|No sense sitting on the offence.|
As I progress with my fifth thriller and tie myself in knots with middle class angst about some my working class characters’ attitudes, I’m quite attuned to our propensity to get things wrong. Getting it wrong doesn’t mean you’re necessarily prejudiced or bigoted. You could just be thoughtless. On the one hand, your characters need to speak and act freely to fulfil their literary destiny. You could even argue that the point where you cringe as you’re writing is also the cut-off point where you step outside your boundaries and start to inhabit their perspective. On the other hand, frankly, you may need to think about where you’re being authentic or just trying to be clever.
I write jokes that occasionally find their way into live performance (and even less occasionally – like almost never – onto radio).
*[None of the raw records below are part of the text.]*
@[simp] theorem State.updAge_keeps (s : State) (f : AgeH → AgeH) :
    (s.updAge f).dtime = s.dtime ∧ (s.updAge f).regs = s.regs ∧ (s.updAge f).mem = s.mem ∧ (s.updAge f).flips = s.flips ∧ (s.updAge f).scrub = s.scrub ∧
    (s.updAge f).vios = s.vios ∧ (s.updAge f).resp = s.resp ∧ (s.updAge f).latches = s.latches ∧ (s.updAge f).glatches = s.glatches ∧
    (s.updAge f).heldLo = s.heldLo ∧ (s.updAge f).justSet = s.justSet ∧ (s.updAge f).posted = s.posted ∧ (s.updAge f).debugOverride = s.debugOverride ∧
    (s.updAge f).irqLines = s.irqLines ∧ (s.updAge f).recd = s.recd ∧ (s.updAge f).freeCtr = s.freeCtr ∧ (s.updAge f).tbs = s.tbs ∧
    (s.updAge f).slots = s.slots ∧ (s.updAge f).tachs = s.tachs ∧ (s.updAge f).ssiEnd = s.ssiEnd ∧ (s.updAge f).timeH = s.timeH ∧
    (s.updAge f).obss = s.obss ∧ (s.updAge f).nets = s.nets ∧ (s.updAge f).lanes = s.lanes ∧ (s.updAge f).jobs = s.jobs ∧ (s.updAge f).pjobs = s.pjobs ∧
    (s.updAge f).obsLoad = s.obsLoad ∧ (s.updAge f).obsRemove = s.obsRemove ∧ (s.updAge f).pvSettle = s.pvSettle ∧ (s.updAge f).pwms = s.pwms ∧
    (s.updAge f).pxbs = s.pxbs ∧ (s.updAge f).focs = s.focs ∧ (s.updAge f).cmts = s.cmts ∧ (s.updAge f).pvs = s.pvs ∧ (s.updAge f).chans = s.chans ∧
    (s.updAge f).mons = s.mons ∧ (s.updAge f).hks = s.hks ∧ (s.updAge f).vibs = s.vibs ∧ (s.updAge f).cal = s.cal ∧ (s.updAge f).segs = s.segs ∧
    (s.updAge f).ctxs = s.ctxs ∧ (s.updAge f).engs = s.engs ∧ (s.updAge f).qRetired = s.qRetired ∧ (s.updAge f).utilRef = s.utilRef ∧
    (s.updAge f).babIns = s.babIns ∧ (s.updAge f).babCloses = s.babCloses ∧ (s.updAge f).babCosts = s.babCosts ∧ (s.updAge f).babCtxs = s.babCtxs ∧
    (s.updAge f).safAxs = s.safAxs ∧ (s.updAge f).safIns = s.safIns ∧ (s.updAge f).tests = s.tests ∧ (s.updAge f).saf = s.saf ∧
    (s.updAge f).fuses = s.fuses ∧ (s.updAge f).steer = s.steer ∧ (s.updAge f).bist = s.bist ∧ (s.updAge f).sup = s.sup ∧ (s.updAge f).mbs = s.mbs ∧
    (s.updAge f).sec = s.sec ∧ (s.updAge f).pwr = s.pwr ∧ (s.updAge f).lnks = s.lnks ∧ (s.updAge f).ext = s.ext ∧ (s.updAge f).pending = s.pending :=
  ⟨rfl, rfl, rfl, rfl, rfl, rfl, rfl, rfl, rfl, rfl, rfl, rfl, rfl, rfl, rfl, rfl, rfl, rfl, rfl, rfl, rfl, rfl, rfl, rfl, rfl, rfl, rfl, rfl, rfl, rfl, rfl, rfl, rfl, rfl, rfl, rfl, rfl, rfl, rfl, rfl, rfl, rfl, rfl, rfl, rfl, rfl, rfl, rfl, rfl, rfl, rfl, rfl, rfl, rfl, rfl, rfl, rfl, rfl, rfl, rfl, rfl, rfl⟩
@[simp] theorem State.updAge_reg (s : State) (f : AgeH → AgeH) (ga : Nat) : (s.updAge f).reg ga = s.reg ga := rfl
@[simp] theorem State.updAge_rd (s : State) (f : AgeH → AgeH) (g : RF) (gi gj : Nat) :
    (s.updAge f).rd g gi gj = s.rd g gi gj ∧ (s.updAge f).rdS g gi gj = s.rdS g gi gj ∧ (s.updAge f).flag g gi gj = s.flag g gi gj := ⟨rfl, rfl, rfl⟩
@[simp] theorem State.updAge_rdBit (s : State) (f : AgeH → AgeH) (g : RF) (gb gi gj : Nat) : (s.updAge f).rdBit g gb gi gj = s.rdBit g gb gi gj := rfl
@[simp] theorem State.updAge_byte (s : State) (f : AgeH → AgeH) (ga : Nat) : (s.updAge f).byte ga = s.byte ga := rfl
It’s so easy to offend a section of the populace without even meaning to. Not just bucking the trend or subverting the form but out and out pissing people off.
And speaking of ‘out’, something really interesting happened recently that illustrates not only how easy it is to get it wrong, but how that misfortune can occur even when it’s a cause that matters dearly to you.
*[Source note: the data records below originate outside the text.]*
-- ==== Sys2Proof/Laws/Events.lean ====
section
/-!
SUPPORT. What posting an event, answering an access and a permitted register write do, said once: an event touches only the recorder,
a permitted write leaves what its effect leaves, and the response tells whether it went through.
-/
namespace Sys2Proof.Machine

/-- A register is none of those that posting an event writes. -/
def notEvent (a : Nat) : Prop := a ≠ REC.EVT_TOTAL.base ∧ a ≠ REC.EVT_TOTAL.base + 4 ∧ a ≠ REC.QUEUE.VALUE.base

/-- Posting an event leaves every register but REC.EVT_TOTAL and REC.QUEUE. -/
theorem State.emitAt_reg (s : State) (at_ code source : Nat) (payload : List Nat) (merge : Bool) {a : Nat} (h : notEvent a) :
    (s.emitAt at_ code source payload merge).reg a = s.reg a := by
  have h1 : RF.off REC.EVT_TOTAL 0 0 a := ⟨h.1, fun _ => h.2.1⟩
  have h2 : RF.off REC.QUEUE.VALUE 0 0 a := ⟨h.2.2, fun e => absurd e (by decide)⟩
  unfold State.emitAt
  dsimp only
  split
  · unfold State.showQueue
    rw [State.reg_wr_off _ _ _ _ _ _ h2]
    exact State.reg_wr_off s _ _ _ _ _ h1
  · split
    · split
      · exact State.reg_wr_off s _ _ _ _ _ h1
      · exact State.reg_wr_off s _ _ _ _ _ h1
    · exact State.reg_wr_off s _ _ _ _ _ h1
theorem State.emit_reg (s : State) (code source : Nat) (payload : List Nat) {a : Nat} (h : notEvent a) :
    (s.emit code source payload).reg a = s.reg a := State.emitAt_reg _ _ _ _ _ _ h
theorem State.emitMerge_reg (s : State) (code source : Nat) (payload : List Nat) {a : Nat} (h : notEvent a) :
    (s.emitMerge code source payload).reg a = s.reg a := State.emitAt_reg _ _ _ _ _ _ h

/-- A field is none of those that posting an event writes. -/
def RF.quiet (g : RF) (k l : Nat) : Prop := notEvent (g.addr k l) ∧ (g.hi = 63 → notEvent (g.addr k l + 4))
theorem State.rd_congr {s t : State} (g : RF) (k l : Nat) (h : t.reg (g.addr k l) = s.reg (g.addr k l))
    (h' : g.hi = 63 → t.reg (g.addr k l + 4) = s.reg (g.addr k l + 4)) : t.rd g k l = s.rd g k l := by
  unfold State.rd
  dsimp only
  rw [h]
  split
  · rename_i e; rw [h' e]
  · rfl
theorem State.emitAt_rd (s : State) (at_ code source : Nat) (payload : List Nat) (merge : Bool) (g : RF) (k l : Nat) (h : g.quiet k l) :
    (s.emitAt at_ code source payload merge).rd g k l = s.rd g k l :=
  State.rd_congr g k l (State.emitAt_reg _ _ _ _ _ _ h.1) fun e => State.emitAt_reg _ _ _ _ _ _ (h.2 e)
theorem State.emit_rd (s : State) (code source : Nat) (payload : List Nat) (g : RF) (k l : Nat) (h : g.quiet k l) :
    (s.emit code source payload).rd g k l = s.rd g k l := State.emitAt_rd _ _ _ _ _ _ _ _ _ h
theorem State.emitMerge_rd (s : State) (code source : Nat) (payload : List Nat) (g : RF) (k l : Nat) (h : g.quiet k l) :
    (s.emitMerge code source payload).rd g k l = s.rd g k l := State.emitAt_rd _ _ _ _ _ _ _ _ _ h

theorem insertEvent_mem (e : RecEvent) (l : List RecEvent) (x : RecEvent) : x ∈ insertEvent e l ↔ x = e ∨ x ∈ l := by
  induction l with
  | nil => simp [insertEvent]
  | cons y t ih =>
    unfold insertEvent
    split
    · simp
    · simp only [List.mem_cons, ih]; tauto
theorem insertEvent_length (e : RecEvent) (l : List RecEvent) : (insertEvent e l).length = l.length + 1 := by
  induction l with
  | nil => rfl
  | cons y t ih => unfold insertEvent; split <;> simp [ih]

/-- Where the input queue has room, a posted event waits in it, and no other event is lost. -/
theorem State.emitAt_queue (s : State) (at_ code source : Nat) (payload : List Nat) (merge : Bool) (h : s.recd.queue.length < 256) :
    (s.emitAt at_ code source payload merge).recd.queue =
      insertEvent { code := code, source := source, stamp := at_, payload := payload, merge := merge, arrived := s.dtime } s.recd.queue := by
  unfold State.emitAt
  simp [h, State.showQueue]
theorem State.emit_queue (s : State) (code source : Nat) (payload : List Nat) (h : s.recd.queue.length < 256) :
    (s.emit code source payload).recd.queue =
      insertEvent { code := code, source := source, stamp := s.dtime, payload := payload, merge := false, arrived := s.dtime } s.recd.queue :=
  State.emitAt_queue _ _ _ _ _ _ h
theorem State.emitMerge_queue (s : State) (code source : Nat) (payload : List Nat) (h : s.recd.queue.length < 256) :
    (s.emitMerge code source payload).recd.queue =
      insertEvent { code := code, source := source, stamp := s.dtime, payload := payload, merge := true, arrived := s.dtime } s.recd.queue :=
  State.emitAt_queue _ _ _ _ _ _ h
/-- Posting counts the event (R360). -/
theorem State.emitAt_total (s : State) (at_ code source : Nat) (payload : List Nat) (merge : Bool) :
    (s.emitAt at_ code source payload merge).rd REC.EVT_TOTAL = (s.rd REC.EVT_TOTAL + 1) % 2 ^ 64 := by
  have k := State.rd_wr_pair s REC.EVT_TOTAL (s.rd REC.EVT_TOTAL + 1) 0 0 rfl
  unfold State.emitAt
  dsimp only
  split
  · unfold State.showQueue
    rw [State.rd_wr_apart _ _ _ _ _ _ _ _ (by unfold RF.apart RF.off; decide)]
    exact k
  · split
    · split
      · exact k
      · exact k
    · exact k

/-- Posting an event leaves everything but the recorder and its registers. -/
@[simp] theorem State.emitAt_keeps (s : State) (at_ code source : Nat) (payload : List Nat) (merge : Bool) :
    (s.emitAt at_ code source payload merge).dtime = s.dtime ∧ (s.emitAt at_ code source payload merge).mem = s.mem ∧
    (s.emitAt at_ code source payload merge).flips = s.flips ∧ (s.emitAt at_ code source payload merge).scrub = s.scrub ∧
    (s.emitAt at_ code source payload merge).vios = s.vios ∧ (s.emitAt at_ code source payload merge).resp = s.resp ∧
    (s.emitAt at_ code source payload merge).latches = s.latches ∧ (s.emitAt at_ code source payload merge).glatches = s.glatches ∧
    (s.emitAt at_ code source payload merge).heldLo = s.heldLo ∧ (s.emitAt at_ code source payload merge).justSet = s.justSet ∧
    (s.emitAt at_ code source payload merge).posted = s.posted ∧ (s.emitAt at_ code source payload merge).debugOverride = s.debugOverride ∧
    (s.emitAt at_ code source payload merge).irqLines = s.irqLines ∧ (s.emitAt at_ code source payload merge).freeCtr = s.freeCtr ∧
    (s.emitAt at_ code source payload merge).tbs = s.tbs ∧ (s.emitAt at_ code source payload merge).slots = s.slots ∧
    (s.emitAt at_ code source payload merge).tachs = s.tachs ∧ (s.emitAt at_ code source payload merge).ssiEnd = s.ssiEnd ∧
    (s.emitAt at_ code source payload merge).timeH = s.timeH ∧ (s.emitAt at_ code source payload merge).obss = s.obss ∧
    (s.emitAt at_ code source payload merge).nets = s.nets ∧ (s.emitAt at_ code source payload merge).lanes = s.lanes ∧
    (s.emitAt at_ code source payload merge).jobs = s.jobs ∧ (s.emitAt at_ code source payload merge).pjobs = s.pjobs ∧
    (s.emitAt at_ code source payload merge).obsLoad = s.obsLoad ∧ (s.emitAt at_ code source payload merge).obsRemove = s.obsRemove ∧
    (s.emitAt at_ code source payload merge).pvSettle = s.pvSettle ∧ (s.emitAt at_ code source payload merge).pwms = s.pwms ∧
    (s.emitAt at_ code source payload merge).pxbs = s.pxbs ∧ (s.emitAt at_ code source payload merge).focs = s.focs ∧
    (s.emitAt at_ code source payload merge).cmts = s.cmts ∧ (s.emitAt at_ code source payload merge).pvs = s.pvs ∧
    (s.emitAt at_ code source payload merge).chans = s.chans ∧ (s.emitAt at_ code source payload merge).mons = s.mons ∧
    (s.emitAt at_ code source payload merge).hks = s.hks ∧ (s.emitAt at_ code source payload merge).vibs = s.vibs ∧
    (s.emitAt at_ code source payload merge).cal = s.cal ∧ (s.emitAt at_ code source payload merge).segs = s.segs ∧
    (s.emitAt at_ code source payload merge).ctxs = s.ctxs ∧ (s.emitAt at_ code source payload merge).engs = s.engs ∧
    (s.emitAt at_ code source payload merge).qRetired = s.qRetired ∧ (s.emitAt at_ code source payload merge).utilRef = s.utilRef ∧
    (s.emitAt at_ code source payload merge).babIns = s.babIns ∧ (s.emitAt at_ code source payload merge).babCloses = s.babCloses ∧
    (s.emitAt at_ code source payload merge).babCosts = s.babCosts ∧ (s.emitAt at_ code source payload merge).babCtxs = s.babCtxs ∧
    (s.emitAt at_ code source payload merge).safAxs = s.safAxs ∧ (s.emitAt at_ code source payload merge).safIns = s.safIns ∧
    (s.emitAt at_ code source payload merge).tests = s.tests ∧ (s.emitAt at_ code source payload merge).saf = s.saf ∧
    (s.emitAt at_ code source payload merge).age = s.age ∧ (s.emitAt at_ code source payload merge).fuses = s.fuses ∧
    (s.emitAt at_ code source payload merge).steer = s.steer ∧ (s.emitAt at_ code source payload merge).bist = s.bist ∧
    (s.emitAt at_ code source payload merge).sup = s.sup ∧ (s.emitAt at_ code source payload merge).mbs = s.mbs ∧
    (s.emitAt at_ code source payload merge).sec = s.sec ∧ (s.emitAt at_ code source payload merge).pwr = s.pwr ∧
    (s.emitAt at_ code source payload merge).lnks = s.lnks ∧ (s.emitAt at_ code source payload merge).ext = s.ext ∧
    (s.emitAt at_ code source payload merge).pending = s.pending := by
  unfold State.emitAt
  dsimp only
  split
  · simp [State.showQueue]
  · split
    · split <;> simp
    · simp
@[simp] theorem State.emit_keeps (s : State) (code source : Nat) (payload : List Nat) :
    (s.emit code source payload).dtime = s.dtime ∧ (s.emit code source payload).mem = s.mem ∧ (s.emit code source payload).flips = s.flips ∧
    (s.emit code source payload).scrub = s.scrub ∧ (s.emit code source payload).vios = s.vios ∧ (s.emit code source payload).resp = s.resp ∧
    (s.emit code source payload).latches = s.latches ∧ (s.emit code source payload).glatches = s.glatches ∧
    (s.emit code source payload).heldLo = s.heldLo ∧ (s.emit code source payload).justSet = s.justSet ∧
    (s.emit code source payload).posted = s.posted ∧ (s.emit code source payload).debugOverride = s.debugOverride ∧
    (s.emit code source payload).irqLines = s.irqLines ∧ (s.emit code source payload).freeCtr = s.freeCtr ∧ (s.emit code source payload).tbs = s.tbs ∧
    (s.emit code source payload).slots = s.slots ∧ (s.emit code source payload).tachs = s.tachs ∧ (s.emit code source payload).ssiEnd = s.ssiEnd ∧
    (s.emit code source payload).timeH = s.timeH ∧ (s.emit code source payload).obss = s.obss ∧ (s.emit code source payload).nets = s.nets ∧
    (s.emit code source payload).lanes = s.lanes ∧ (s.emit code source payload).jobs = s.jobs ∧ (s.emit code source payload).pjobs = s.pjobs ∧
    (s.emit code source payload).obsLoad = s.obsLoad ∧ (s.emit code source payload).obsRemove = s.obsRemove ∧
    (s.emit code source payload).pvSettle = s.pvSettle ∧ (s.emit code source payload).pwms = s.pwms ∧ (s.emit code source payload).pxbs = s.pxbs ∧
    (s.emit code source payload).focs = s.focs ∧ (s.emit code source payload).cmts = s.cmts ∧ (s.emit code source payload).pvs = s.pvs ∧
    (s.emit code source payload).chans = s.chans ∧ (s.emit code source payload).mons = s.mons ∧ (s.emit code source payload).hks = s.hks ∧
    (s.emit code source payload).vibs = s.vibs ∧ (s.emit code source payload).cal = s.cal ∧ (s.emit code source payload).segs = s.segs ∧
    (s.emit code source payload).ctxs = s.ctxs ∧ (s.emit code source payload).engs = s.engs ∧ (s.emit code source payload).qRetired = s.qRetired ∧
    (s.emit code source payload).utilRef = s.utilRef ∧ (s.emit code source payload).babIns = s.babIns ∧
    (s.emit code source payload).babCloses = s.babCloses ∧ (s.emit code source payload).babCosts = s.babCosts ∧
    (s.emit code source payload).babCtxs = s.babCtxs ∧ (s.emit code source payload).safAxs = s.safAxs ∧
    (s.emit code source payload).safIns = s.safIns ∧ (s.emit code source payload).tests = s.tests ∧ (s.emit code source payload).saf = s.saf ∧
    (s.emit code source payload).age = s.age ∧ (s.emit code source payload).fuses = s.fuses ∧ (s.emit code source payload).steer = s.steer ∧
    (s.emit code source payload).bist = s.bist ∧ (s.emit code source payload).sup = s.sup ∧ (s.emit code source payload).mbs = s.mbs ∧
    (s.emit code source payload).sec = s.sec ∧ (s.emit code source payload).pwr = s.pwr ∧ (s.emit code source payload).lnks = s.lnks ∧
    (s.emit code source payload).ext = s.ext ∧ (s.emit code source payload).pending = s.pending :=
  State.emitAt_keeps _ _ _ _ _ _
@[simp] theorem State.emitMerge_keeps (s : State) (code source : Nat) (payload : List Nat) :
    (s.emitMerge code source payload).dtime = s.dtime ∧ (s.emitMerge code source payload).mem = s.mem ∧
    (s.emitMerge code source payload).flips = s.flips ∧ (s.emitMerge code source payload).scrub = s.scrub ∧
    (s.emitMerge code source payload).vios = s.vios ∧ (s.emitMerge code source payload).resp = s.resp ∧
    (s.emitMerge code source payload).latches = s.latches ∧ (s.emitMerge code source payload).glatches = s.glatches ∧
    (s.emitMerge code source payload).heldLo = s.heldLo ∧ (s.emitMerge code source payload).justSet = s.justSet ∧
    (s.emitMerge code source payload).posted = s.posted ∧ (s.emitMerge code source payload).debugOverride = s.debugOverride ∧
    (s.emitMerge code source payload).irqLines = s.irqLines ∧ (s.emitMerge code source payload).freeCtr = s.freeCtr ∧
    (s.emitMerge code source payload).tbs = s.tbs ∧ (s.emitMerge code source payload).slots = s.slots ∧
    (s.emitMerge code source payload).tachs = s.tachs ∧ (s.emitMerge code source payload).ssiEnd = s.ssiEnd ∧
    (s.emitMerge code source payload).timeH = s.timeH ∧ (s.emitMerge code source payload).obss = s.obss ∧
    (s.emitMerge code source payload).nets = s.nets ∧ (s.emitMerge code source payload).lanes = s.lanes ∧
    (s.emitMerge code source payload).jobs = s.jobs ∧ (s.emitMerge code source payload).pjobs = s.pjobs ∧
    (s.emitMerge code source payload).obsLoad = s.obsLoad ∧ (s.emitMerge code source payload).obsRemove = s.obsRemove ∧
    (s.emitMerge code source payload).pvSettle = s.pvSettle ∧ (s.emitMerge code source payload).pwms = s.pwms ∧
    (s.emitMerge code source payload).pxbs = s.pxbs ∧ (s.emitMerge code source payload).focs = s.focs ∧
    (s.emitMerge code source payload).cmts = s.cmts ∧ (s.emitMerge code source payload).pvs = s.pvs ∧
    (s.emitMerge code source payload).chans = s.chans ∧ (s.emitMerge code source payload).mons = s.mons ∧
    (s.emitMerge code source payload).hks = s.hks ∧ (s.emitMerge code source payload).vibs = s.vibs ∧ (s.emitMerge code source payload).cal = s.cal ∧
    (s.emitMerge code source payload).segs = s.segs ∧ (s.emitMerge code source payload).ctxs = s.ctxs ∧
    (s.emitMerge code source payload).engs = s.engs ∧ (s.emitMerge code source payload).qRetired = s.qRetired ∧
    (s.emitMerge code source payload).utilRef = s.utilRef ∧ (s.emitMerge code source payload).babIns = s.babIns ∧
    (s.emitMerge code source payload).babCloses = s.babCloses ∧ (s.emitMerge code source payload).babCosts = s.babCosts ∧
    (s.emitMerge code source payload).babCtxs = s.babCtxs ∧ (s.emitMerge code source payload).safAxs = s.safAxs ∧
    (s.emitMerge code source payload).safIns = s.safIns ∧ (s.emitMerge code source payload).tests = s.tests ∧
    (s.emitMerge code source payload).saf = s.saf ∧ (s.emitMerge code source payload).age = s.age ∧
    (s.emitMerge code source payload).fuses = s.fuses ∧ (s.emitMerge code source payload).steer = s.steer ∧
    (s.emitMerge code source payload).bist = s.bist ∧ (s.emitMerge code source payload).sup = s.sup ∧ (s.emitMerge code source payload).mbs = s.mbs ∧
    (s.emitMerge code source payload).sec = s.sec ∧ (s.emitMerge code source payload).pwr = s.pwr ∧ (s.emitMerge code source payload).lnks = s.lnks ∧
    (s.emitMerge code source payload).ext = s.ext ∧ (s.emitMerge code source payload).pending = s.pending :=
  State.emitAt_keeps _ _ _ _ _ _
Pride in London went for ‘humour’ in its Love Happens Here marketing for London’s Pride Festival (now running until 9th July). It missed the target by a wide margin and managed to offend the LGBTI community. In particular, the use of the word ‘gay’ as irony (that’s my take on their motive) was subsequently considered misjudged after being interpreted as a pejorative term.
You can read about it here:
It’s a reminder that words have power. Forget all that ‘sticks and stones’ nonsense. As an example, ask any child or adult who has been bullied and they will be able to vividly recount what was said and how it made them feel.
We all have a responsibility for what we communicate and how we do it. Writers can and do walk that line between expression and censorship, and sometimes we cross it. It’s our freedom to do that, but we have to accept that others may see that as a step too far. Unlike fiction, life can be messy and remain unresolved. In the above case, there’s an added dimension, which is the impact on other people who might go on to use the words.
Have any writers out there ever misread the mood with a piece of writing? And if so how did you recover the situation, or did you let it stand?
Author of the Spy Chaser series, which so far has only managed to offend a few readers.*
* Swearing, a shower scene, violence, and – bizarrely – a lead character expressing too much emotion.